Почему неловко? По многим причинам, главная из которых та, что славы Томасу Манну «Рассуждения аполитичного» не прибавят, как не прибавит славы Достоевскому «Дневник писателя», каковой Томас Манн в своих «Рассуждениях…» цитирует весьма обильно. Более того! Расставляя вешки для будущих исследователей своего творчества и просто для внимательных, образованных читателей, страниц за десять до завершения книги он (после очередной порции цитат из Достоевского) пишет: «Все политические сочинения Достоевского суть рассуждения аполитичного, можно также сказать – консерватора. Ибо всякий консерватизм – антиполитичен: консерватор не верит в политику, в политику верит прогрессист».
Стало быть, чуть ли не прямым текстом Томас Манн сообщает: моя книга аналогична «Дневнику писателя», подобна этому произведению; только поэтому я назвал её «Рассуждения аполитичного». Близкое общение с текстами вроде «Дневника писателя», «Выбранных мест из переписки с друзьями», опять-таки «Рассуждений аполитичного» способно породить не слишком верные и очень нехорошие чувства. Например, такие: «Получается, что невероятно мудрые, прозорливые люди, видящие в человеке и в человеческих отношениях то, что я увидеть не могу, как бы ни пытался, могут быть такими непроходимыми идиотами?» Чтобы не быть голословным, прочтём всего одну цитату: «Я заканчиваю эти заметки в день объявления о начале мирных переговоров между Германией и Россией. Если меня ничто не обманывает, то сбылось долгое, лелеемое ещё с начала войны желание моего сердца: мир с Россией! Мир прежде всего с ней! И война, если она ещё будет идти, будет идти против одного только Запада, против trois pays libres, против “цивилизации”, “литературы”, политики, риторической буржуазии…» Так Томас Манн отпраздновал начало переговоров в Брест-Литовске. Эта штука будет посильнее не то что «Фауста» Гёте, но и совета Гоголя жечь ассигнации на глазах у потрясённых до самых основ своих меркантильных душ мужиков. В конце концов, ассигнация и ассигнация – ну сжёг и сжёг, но чтобы изнасилование принять за свадьбу – это, знаете ли, крепко. Может быть, из-за этой одной фразы только и стоило браться за перевод многословных, витиеватых и – назовём чудовище его настоящим именем – протофашистских «Рассуждений аполитичного». Важно вытянуть всю цепь, чтобы русскому читателю стало понятно: вот поэтому «грабительский мир» был воспринят Томасом Манном как братский союз двух антизападных, антибуржуазных наций. Важно сломать стереотип. Для нас Германия – типичный Запад, типичная Европа, бездушная, механистическая цивилизация, Ordnung, Kant и Krupp, а Томас Манн описывает Германию антизападной, восточной страной, страной добуржуазной, бюргерской Gemuetlichkeit и феодального, рыцарского Drang’а.

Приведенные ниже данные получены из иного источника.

-- ==== Sys2Proof/Machine/Array.lean ====
section
/-! DEFINITION. The compute macro: passes and their checks (R35 to R58, R109 to R117, R140, R141), landings (R76 to R79,
R89 to R96), loads and swaps of banks (R59 to R64, R142, R143, R205 to R212). -/

namespace Sys2Proof.Machine

open Host (Outcome)

/-! ### Cells of a bank (R36 to R42) -/

/-- The physical column that serves column `p`: a spare whose steering field names it, or itself (R24, R40). -/
def physCol (steer : BitVec 32) (p : Nat) : Nat :=
  match (List.range 4).find? fun n => fieldN steer.toNat (8 * n + 7) (8 * n) == p with
  | some n => 140 + n
  | none => p

/-- The 140 columns of a row as reads see them through the steering word (R40). -/
def steeredRow (steer : BitVec 32) (c : BitVec 144) : Nat :=
  if steer = BitVec.allOnes 32 then c.toNat % 2 ^ 140
  else (List.range 140).foldl (fun n p => n + b2n (c.getLsbD (physCol steer p)) * 2 ^ p) 0

/-- The data columns of a row (R38). -/
def rowData (r : Nat) : Nat :=
  (List.range 4).foldl (fun n w => n + fieldN r (35 * w + 31) (35 * w) * 2 ^ (32 * w)) 0

/-- The checksum byte of a row (R38, R42). -/
def rowCheck (r : Nat) : Nat :=
  (List.range 4).foldl (fun n w => n + fieldN r (35 * w + 33) (35 * w + 32) * 2 ^ (2 * w)) 0

/-- The parity words of a row that hold an odd number of ones (R39). DESIGN CHOICE: log 21. -/
def rowParityBad (r : Nat) : List Nat :=
  (List.range 4).filter fun w => popcount (BitVec.ofNat 35 (fieldN r (35 * w + 34) (35 * w))) % 2 == 1

/-- The parity words of a bank's row that hold an odd number of ones (R39). -/
def Bank.parityBad (b : Bank) (r : Nat) : List Nat := rowParityBad (steeredRow b.steer (Store.get 0 b.cells r))

/-- Weight `k` of a row of P planes (R41, R68). -/
def weightOf (data p : Nat) (wsgn : Bool) (k : Nat) : Int := signedOf p (data / 2 ^ (k * p)) wsgn

/-- The checksum of a row's weights (R42). -/
def rowSum (data p : Nat) (wsgn : Bool) : Nat :=
  (((List.range (128 / p)).foldl (fun (n : Int) k => n + weightOf data p wsgn k) 0) % 255).toNat

/-- The columns of a row written with data and checksum byte: parity, then steering (R38 to R40). -/
def rowCells (steer : BitVec 32) (data chk : Nat) : BitVec 144 :=
  let r := (List.range 4).foldl (fun n w =>
    let v := fieldN data (32 * w + 31) (32 * w) + fieldN chk (2 * w + 1) (2 * w) * 2 ^ 32
    n + (v + popcount (BitVec.ofNat 34 v) % 2 * 2 ^ 34) * 2 ^ (35 * w)) 0
  (List.range 4).foldl (fun c n =>
    let f := fieldN steer.toNat (8 * n + 7) (8 * n)
    if f < 140 then c + BitVec.ofNat 144 (b2n (bitN r f) * 2 ^ (140 + n)) else c) (BitVec.ofNat 144 r)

К тому же увлекает и вовсе безумная, бредовая идея. Вот этот телячий восторг от предстоящей «нам» (вместе с Россией) войны против цивилизованного, буржуазного Запада показался удивительно сходственным со «скифским» восторгом Блока. Перед нами один и тот же социально-психологический тип: интеллигент на переломе времён, своего личного и исторического. Или, скажем так, интеллигент в пору глобализации; нет, всё это слишком сложно. Может быть, просто приятно почувствовать себя умнее, чем Томас Манн? Вспоминается чудное а пропо Битова в «Пушкинском доме» касательно дяди Лёвы Одоевцева: дескать, Лёва Одоевцев в ум не мог взять, как это дядя, разбиравшийся в таких сложных вещах, в каких Лёва разобраться не мог при всём желании, не понимал простейших обстоятельств. Со временем ирония Битова повыветрилась, осталось искреннее недоумение, сопоставимое разве что с пушкинской яростью против толпы, с великой радостью, читающей дневники и письма великих. Мол, толпа ликует: он был мерзок так, как и мы! Врёте! Если и был мерзок, то не так, как вы…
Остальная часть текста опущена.